The city has $1 billion a year in a general reserve fund. The rest of the reserve money is supposed to be for retiree healthcare and capital projects, but could be tapped in an emergency.
“There’s no Trump-specific adjustment in the budget,” de Blasio said. “We don’t know until we see actual budgets and actual proposals where he’s going to end up...We could end up in a very tough situation. But one, we have the highest reserves we’ve ever had. Two, we have an additional savings program moving right now.”
Some pols said the city should be doing more to prepare. “We should save more,” said City Councilwoman Julissa Ferreras-Copeland, chair of the finance committee. “There are ways to be more efficient.”
City Controller Scott Stringer did an analysis finding that the city gets $7 billion a year in federal funding. "The uncertainty surrounding future policy decisions by the Trump administration and the Republican Congress presents real risks to our City budget,” he said Tuesday.
Other items pushed for by advocates got no money in the budget. It did not include funding to extend a program started last year to help homeless students, though de Blasio said the program would likely be restored in some form by the time he presents the executive budget this spring.
The mayor balked at paying to offer reduced fare MetroCards to low-income New Yorkers, saying it should be funded by the state, which runs the MTA.
“We can’t afford it,” he said. “I think this is good policy. They should fund it. We’re not in a position to fund it.”
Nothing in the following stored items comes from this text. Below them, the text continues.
/-- Unmaps a slot (R331): its charge is taken back, and its pending bit is set when packets remain untaken. -/
def State.unmapSlot (s : State) (die i : Nat) (old : Slot) : State :=
  let s := (s.reclaim die old.path [(0, 1)]).updSlot die i fun t => { t with known := false, ready := false, path := [] }
  if s.qcbWord die old.qcbAt 9 ≠ s.qcbWord die old.qcbAt 6 then
    s.updDie die fun d => { d with pending := (d.pending ++ [old.doorbell.toNat]).eraseDups }
  else s

/-- A kick of doorbell `n` (R332). -/
def State.kickDoorbell (s : State) (die n : Nat) : State :=
  match (List.range 16).find? fun i => (s.slot die i).valid && decide ((s.slot die i).doorbell.toNat = n) with
  | some i =>
    (s.updSlot die i fun t => { t with known := decide (s.qcbWord die t.qcbAt 9 ≠ s.qcbWord die t.qcbAt 6) }).refreshSlots die
  | none => (s.updDie die fun d => { d with pending := (d.pending ++ [n]).eraseDups }).supInterrupt die

end Sys2Proof.Machine
end

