/-- A store to w0-w3 of a slot: maps it, unmaps it, or changes its fields. -/
def State.storeSlot (s : State) (c : CtlStore) : State :=
  let k := slotOfOff c.off
  let b := slotBase c.off
  let t := s.slot c.die k
  if !c.touches b 16 then s
  else
    let w0 := c.new b (s.slotWord c.die k 0)
    let w1 := c.new (b + 4) (s.slotWord c.die k 1)
    let qcb := c.pair (b + 8) t.qcb
    let refuse := s.updSlot c.die k fun t => { t with refused := true }
    if w0.toNat / 2 ≠ 0 ∨ w1.toNat / 2 ^ 12 ≠ 0 ∨ qcb.toNat / 2 ^ 48 ≠ 0 ∨ qcb.toNat % 128 ≠ 0 then refuse
    else
      let valid := w0.getLsbD 0
      let s1 := s.updSlot c.die k fun t => { t with valid := valid, doorbell := w1.setWidth 12, qcb := qcb, refused := false }
      if valid && !t.valid then (s1.mapSlot c.die k).getD refuse
      else if !valid && t.valid then s1.unmapSlot c.die k t
      else s1

/-- A store to the command field of a slot. -/
def State.storeCommand (s : State) (c : CtlStore) : State :=
  let k := slotOfOff c.off
  match (c.new (slotBase c.off + 28) 0).toNat % 4 with
  | 1 => s.preempt c.die k false
  | 2 => s.preempt c.die k true
  | _ => s

/-- A store to kick words. -/
def State.storeKick (s : State) (c : CtlStore) : State :=
  let n := (c.off - 0x4000) / 4
  let s := s.kickDoorbell c.die n
  if c.wide then s.kickDoorbell c.die (n + 1) else s

/-- Word `i` of the pending map. -/
def Die.pendingWord (d : Die) (i : Nat) : Word32 :=
  BitVec.ofNat 32 ((List.range 32).foldl (fun x k => x + flagBit (d.pending.contains (32 * i + k)) k) 0)

def State.storePending (s : State) (c : CtlStore) : State :=
  s.updDie c.die fun d => { d with pending := d.pending.filter fun n =>
    !(c.new (0x8000 + n / 32 * 4) 0).getLsbD (n % 32) }

/-! ### Event blocks (R390) -/

def IoDie.eventWord (d : IoDie) (i k : Nat) : Word32 :=
  match k with
  | 0 => d.eventCore
  | 2 => BitVec.ofNat 32 ((0x10000500 + i * 0x1000000) % 2 ^ 32)
  | 3 => 0xF000
  | 4 => low32 d.ringBase
  | 5 => high32 d.ringBase
  | 6 => d.cap
  | 7 => d.head
  | 8 => d.tail
  | 9 => d.overflow
  | 10 => BitVec.ofNat 32 (flagBit d.refused 0)
  | _ => 0

/-- Whether the words of an event block are refused: `moved` says that the store changes w4 to w6. -/
def IoDie.eventBad (d : IoDie) (core : Word32) (base : Word64) (cap head : Word32) (moved : Bool) : Bool :=
  let size := if cap = 0 then 0 else 2 ^ (cap.toNat % 32)
  decide (core.toNat / 2 ^ 11 ≠ 0 ∨ cap.toNat / 2 ^ 5 ≠ 0 ∨ base.toNat / 2 ^ 48 ≠ 0 ∨ base.toNat % 8 ≠ 0)
    || decide (cap ≠ 0 ∧ (cap.toNat < 4 ∨ cap.toNat > 16)) || decide (size ≠ 0 ∧ base.toNat % (8 * size) ≠ 0)
    || (moved && decide (d.tail ≠ d.head)) || decide ((d.tail - head).toNat > size)

/-- A store to an event block (R390); while events wait, the source asserts at its event core (R357). -/
def State.storeEvents (s : State) (c : CtlStore) : State :=
  let i := c.die - 16
  let d := s.io i
  let core := c.new 0x400 d.eventCore
  let base := c.pair 0x410 d.ringBase
  let cap := c.new 0x418 d.cap
  let head := c.new 0x41C d.head
  let moved := decide (base ≠ d.ringBase ∨ cap ≠ d.cap)
  let s := if (c.at? 0x424).isSome then s.updIo i fun d => { d with overflow := 0 } else s
  if !c.touches 0x400 32 then s
  else if d.eventBad core base cap head moved then s.updIo i fun d => { d with refused := true }
  else
    let s := s.updIo i fun d => { d with eventCore := core, ringBase := base, cap := cap, head := head, refused := false }
    if d.tail = head then s else s.interrupt core.toNat 3

/-! ### Inbound and remote windows (R387, R391) -/

def IoDie.inwin (d : IoDie) (n : Nat) : InWin := (tget d.inwins n).getD { w01 := 0, size := 0, key := 0, refused := false }

def InWin.word (w : InWin) (i : Nat) : Word32 :=
  match i with
  | 0 => low32 w.w01
  | 1 => high32 w.w01
  | 2 => w.size
  | _ => BitVec.ofNat 32 (w.key.toNat + flagBit w.refused 31)

/-- Whether `n` frames from a frame lie in the backed frames of one HBM stack window, or in the pool. -/
def backedFrames (base n : Nat) : Bool :=
  let last := base + n - 1
  decide (base / 2 ^ 20 = last / 2 ^ 20 ∧ base / 2 ^ 20 < 32 ∧ last % 2 ^ 20 ≤ 976561) || decide (0x20000000 ≤ base ∧ last < 0x40000000)

/-- Whether the fields of an inbound window are refused. -/
def inwinBad (w01 : Word64) (size key : Word32) : Bool :=
  decide (w01.toNat / 2 ^ 48 ≠ 0 ∨ w01.toNat / 4 % 2 ^ 14 ≠ 0 ∨ key.toNat % 2 ^ 31 / 2 ^ 13 ≠ 0)
    || (w01.getLsbD 0 && decide (size = 0)) || (decide (size ≠ 0) && !backedFrames (field w01 47 16) size.toNat)
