/-- DRAIN_PERFORM: a drain that its queue has taken performs. -/
def execDrainPerform (s : State) : Out :=
  match s.occ with
  | .queue die q =>
    match s.queueAct die q with
    | some a =>
      (match a.entry.drain with
      | some (d, at') => if s.queueHeld die q then .next s else .next (State.endTurn die q (s.drain a d at'))
      | none => .next s)
    | none => .next s
  | _ => .fault .noIssuer

end Sys2Proof.Machine
end

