/-- R124, R193, R202, R219, R252, R253, R255, R322, R323: a result that has come is written to its registers, which are full; a
producer's write-back completes the pops that wait for it; a held write comes after those of its group and instruction that are
held before it on its location; once its entry is no longer moving it is translated afresh and performs where it then stands,
with the checks of a synchronising access there, and is dropped past the limit that its team has; the lines in the moving ways
of a core are written back and dropped. That a thread whose held write fails its fresh translation or its checks traps for it is
the model's choice (log 65); that a hold that ends drops cached moving entries is its reading (log 31). When each of these turns comes is the model's (log 3). -/
def Obligations.ResultEvents : Prop :=
  ∀ (s : State),
    (∀ key n t p, s.occ = .result key n → tget s.teams key = some t → t.pend[n]? = some p →
      (p.wait = .ready → exec .resultWriteback s =
        .next (s.updTeam key fun t => { t.arrive p with pend := t.pend.eraseIdx n })) ∧
      (∀ blk off prod, p.wait = .ring blk off prod → exec .resultWriteback s = .next (s.ringWake blk off)) ∧
      (∀ header start word w8, p.wait = .relay header start word w8 → exec .resultWriteback s = .next (s.relayWake header)) ∧
      (∀ r k th i, p.wait = .ready → p.dest = .v r k → t.threads[p.lane]? = some th → i < k → r + i < th.v.length →
        ∃ th', (t.arrive p).threads[p.lane]? = some th' ∧
          th'.v[r + i]? = if p.killed.contains (r + i) then th.v[r + i]?
            else some (VReg.write ((tget p.newer (r + i)).getD (p.words.getD i 0))))) ∧
    (∀ core slot tag, s.occ = .team core slot tag →
      let waits (p : Pend) : Bool := decide (p.wait = .writeback core slot tag)
      ∃ t : State, exec .relayWritebackRequest s = .next t ∧
        (∀ l ∈ (t.core core).l1, l.ofTask (teamKey core slot) tag = false) ∧
        ∀ k u, tget s.teams k = some u → ∃ u', tget t.teams k = some u' ∧
          u'.pend = u.pend.map (fun p => if waits p then { p with wait := .ready } else p) ∧
          (u.pend.any waits = false → u'.threads = u.threads) ∧
          (∀ p, u.pend.filter waits = [p] →
            u'.threads = modAt u.threads p.lane fun th => { th with taskTag := (p.words.getD 7 0).setWidth 16 })) ∧
    (∀ n h, s.occ = .held n → s.held.find? (fun h => decide (h.id = n)) = some h →
      let first (k : Held) : Bool := k.engine.isNone && !k.dev && !h.dev && decide (k.id < h.id ∧ k.key = h.key ∧ k.start = h.start ∧
        k.word = h.word ∧ k.w8 = h.w8 ∧ k.since = h.since ∧ k.pa < h.pa + h.width ∧ h.pa < k.pa + k.width)
      let u := (s.held.filter first).foldl State.recheckHeld s
      exec .heldWriteRecheck s = .next (if u.held.any first then u else u.recheckHeld h)) ∧
    (∀ h : Held,
      let e := s.devDouble h.unitDie h.entryAt
      let moving : Prop := e.extractLsb' 48 16 = 0 ∧ e.extractLsb' 2 14 = 0 ∧ e.extractLsb' 0 2 = 2
      let u : State := { s.forgetGranule h.asid ((h.va.extractLsb' 40 24).toNat) h.gran with
        held := s.held.filter fun k => decide (k.id ≠ h.id) }
      let goes (t : State) : Prop := s.recheckHeld h = t
      let failed (v : State) (f : XFault) : State :=
        (v.heldDone h.id (List.replicate (h.width / 4) 0)).trapFor h f.cause.code f.w9 h.va
      (moving → goes s) ∧
      (¬moving → h.engine.isSome = true → goes u) ∧
      (¬moving → h.engine = none → ∀ v f, u.xlHeld h = (v, .error f) → h.dev = false → goes (failed v f)) ∧
      (¬moving → h.engine = none → ∀ v x bit bits, u.xlHeld h = (v, .ok (x, bit, bits)) →
        let w := if h.dev then v else v.evictLine (h.key / 64) (x.pa / 128)
        let eff := effScope x h.scope
        let checked := w.admitAt h.degrade h.hitch x h.width eff h.order (decide (h.op ≠ .scnd)) fun s => s.busFault h.die x h.width true
        (x.moving = true → goes { v with held := v.held ++ [{ h with pa := x.pa, entryAt := x.entryAt, gran := x.gran }] }) ∧
        (x.moving = false → h.plain = true → h.dev = false → bits % 8 = 0 → ∀ t,
          w.busWrite h.die x (h.bytes.take (bits / 8)) = (t, none) → goes t) ∧
        (x.moving = false → h.plain = true → h.dev = false → bits % 8 ≠ 0 → ∀ t,
          w.mergeHome h.die x bit bits (ofBytes h.bytes) = (t, none) → goes t) ∧
        (x.moving = false → h.plain = false → h.dev = false → ∀ v f, checked = (v, .error f) → goes (failed v f)) ∧
        (x.moving = false → h.plain = false ∨ h.dev = true → ∀ v stands, checked = (v, .ok stands) →
          let noted := if stands = false ∧ h.dev = false ∧ h.live = true then v.updTeam h.key fun t => { t with scopeMis := true } else v
          let sp : Spot := .glob x (if stands then eff else max 3 eff)
          let at' := noted.claimSpot h.hitch sp
          (h.plain = true → ∀ t, at'.busWrite h.die x h.bytes false = (t, none) → goes t) ∧
          (h.plain = false → h.op = .scnd → ∀ t b, at'.scndAt h.die (if h.live then some h.key else none) sp h.width h.data = (t, .ok b) →
            goes (t.heldDone h.id [b])) ∧
          (h.plain = false → h.dev = false → h.op ≠ .scnd → ∀ t old, at'.rmw h.die x h.width h.op h.signed h.data h.cmp false = (t, .ok old) →
            let done := t.heldDone h.id (valWords h.width old)
            (h.acq = false ∨ stands = false ∨ h.live = false → goes done) ∧
            (h.acq = true → stands = true → h.live = true → at'.faultMark sp h.width = none → goes
              (match (tget done.teams h.key).bind Team.l1 with | some c => done.acquireL1 c fun _ => true | none => done)))))) ∧
    (∀ n h, s.occ = .held n → s.held.find? (fun h => decide (h.id = n)) = some h →
      let limit : Word32 := if h.engine.isSome then h.limit else match tget s.teams h.key with | some t => t.relocLimit | none => h.limit
      (h.live = false ∨ limit = 0 ∨ s.clock - h.since ≤ limit.toNat → exec .heldWriteDrop s = .next s) ∧
      (h.live = true → limit ≠ 0 → limit.toNat < s.clock - h.since →
        (∀ die q, h.engine = some (die, q) → exec .heldWriteDrop s =
          .next (s.stopQueue die q { cause := .relocationWait, detail := h.gran, addr := h.va })) ∧
        (h.engine = none → ∀ t, tget s.teams h.key = some t →
          let mine (k : Held) : Bool := k.live && k.engine.isNone &&
            decide (k.key = h.key ∧ k.start = h.start ∧ k.word = h.word ∧ k.w8 = h.w8 ∧ k.since = h.since)
          let gone := s.held.filter mine
          let t' : Team := gone.foldl Team.deadDest t
          let d : Drop := { start := h.start, word := h.word, w8 := h.w8, lanes := gone.map fun k => (k.lane, k.gran, k.va) }
          exec .heldWriteDrop s =
            .next (({ s with held := s.held.filter fun k => !mine k }.setTeam h.key { t' with drops := t'.drops ++ [d] }).takeDrops h.key
              t'.atBoundary)))) ∧
    (∀ c, s.occ = .core c →
      ((s.core c).splitMoving = true → exec .coreSplitGrowDone s =
        .next ((s.cleanLines c fun l => decide (l.way < (s.core c).splitTarget)).updCore c fun k => { k with
          l1 := k.l1.filter fun l => decide (k.splitTarget ≤ l.way), splitCurrent := k.splitTarget, splitMoving := false })) ∧
      ((s.core c).splitMoving = false → exec .coreSplitGrowDone s = .next s))

/-- R352, R357, R358, R361: the timer latches bit 0 while it is at or past its compare value; the trap queue latches bit 1 when
its batch threshold is reached, a record waits for a slot, or the record at index hand is older than the age limit; an interrupt
is taken at a leg boundary or a blocking instruction, by the lowest enabled pending bit; a watchdog that has run out enters the
handler with int 0, whatever IE holds. The turns at which these tests are made are the model's (log 3), and the points at which
an interrupt is taken are its reading (log 37). -/
def Obligations.InterruptEvents : Prop :=
  ∀ (s : State) (c : Nat), s.occ = .core c →
    let k := s.core c
    let pend : BitVec 6 := k.intPending &&& k.intEnable.extractLsb' 0 6
    (k.timerCmp.toNat ≤ (BitVec.ofNat 64 s.clock + k.timerOff).toNat → exec .timerCompareMatch s =
      .next (s.updCore c fun k => { k with intPending := k.intPending ||| 1 })) ∧
    ((BitVec.ofNat 64 s.clock + k.timerOff).toNat < k.timerCmp.toNat → exec .timerCompareMatch s = .next s) ∧
    (let unhanded := (k.tqTail - k.tqHand).toNat
     let asserts : Prop := (unhanded ≠ 0 ∧ k.tqBatch.toNat ≤ unhanded) ∨ k.tqWait ≠ [] ∨
       (k.tqAge ≠ 0 ∧ unhanded ≠ 0 ∧ ∃ w, tget k.tqTimes k.tqHand.toNat = some w ∧ k.tqAge.toNat < s.clock - w)
     (asserts → exec .tqAgeExpiry s = .next (s.updCore c fun k => { k with intPending := k.intPending ||| 2 })) ∧
     (¬asserts → exec .tqAgeExpiry s = .next (s.updCore c fun k => k))) ∧
    (∀ t start idx, k.started = true → k.intEnable.getLsbD 8 = true → pend ≠ 0 → tget s.teams (scalarKey c) = some t →
      t.interruptPoint = some (start, idx) → exec .interruptTake s =
        .next ((s.withdraw c).enterHandler c (if pend.getLsbD 0 then Cause.timer.code else Cause.interrupt.code) true start idx
          (pend.setWidth 64))) ∧
    (k.intEnable.getLsbD 8 = false ∨ pend = 0 → exec .interruptTake s = .next s) ∧
    (∀ t start idx, k.wdt ≠ 0 → k.wdtSet + k.wdt.toNat ≤ s.clock → tget s.teams (scalarKey c) = some t →
      t.anyPoint = some (start, idx) →
      exec .watchdogExpiry s = .next (((s.updCore c fun k => { k with wdt := 0 }).withdraw c).enterHandler c Cause.watchdog.code false start
        idx 0)) ∧
    (k.wdt = 0 ∨ s.clock < k.wdtSet + k.wdt.toNat → exec .watchdogExpiry s = .next s)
He also did not include money for universal free lunch at schools, which advocates have been pushing for for years.
And the budget did not satisfy Patrolmen’s Benevolent Association president Pat Lynch, a persistent de Blasio critic who wants higher raises for cops.
“The Mayor's budget clearly demonstrates where police officers and public safety rank in his priorities. Apparently, the City can afford $2.6 billion in additional spending for everything under the sun, but not a penny more to pay police officers at a market rate or provide an adequate disability benefit,” he said, calling new funding for NYPD projects “crumbs.”
After a round of Council hearings, de Blasio will present an executive budget in the spring. That will set off another round of negotiations, and the Council must vote on a plan by June.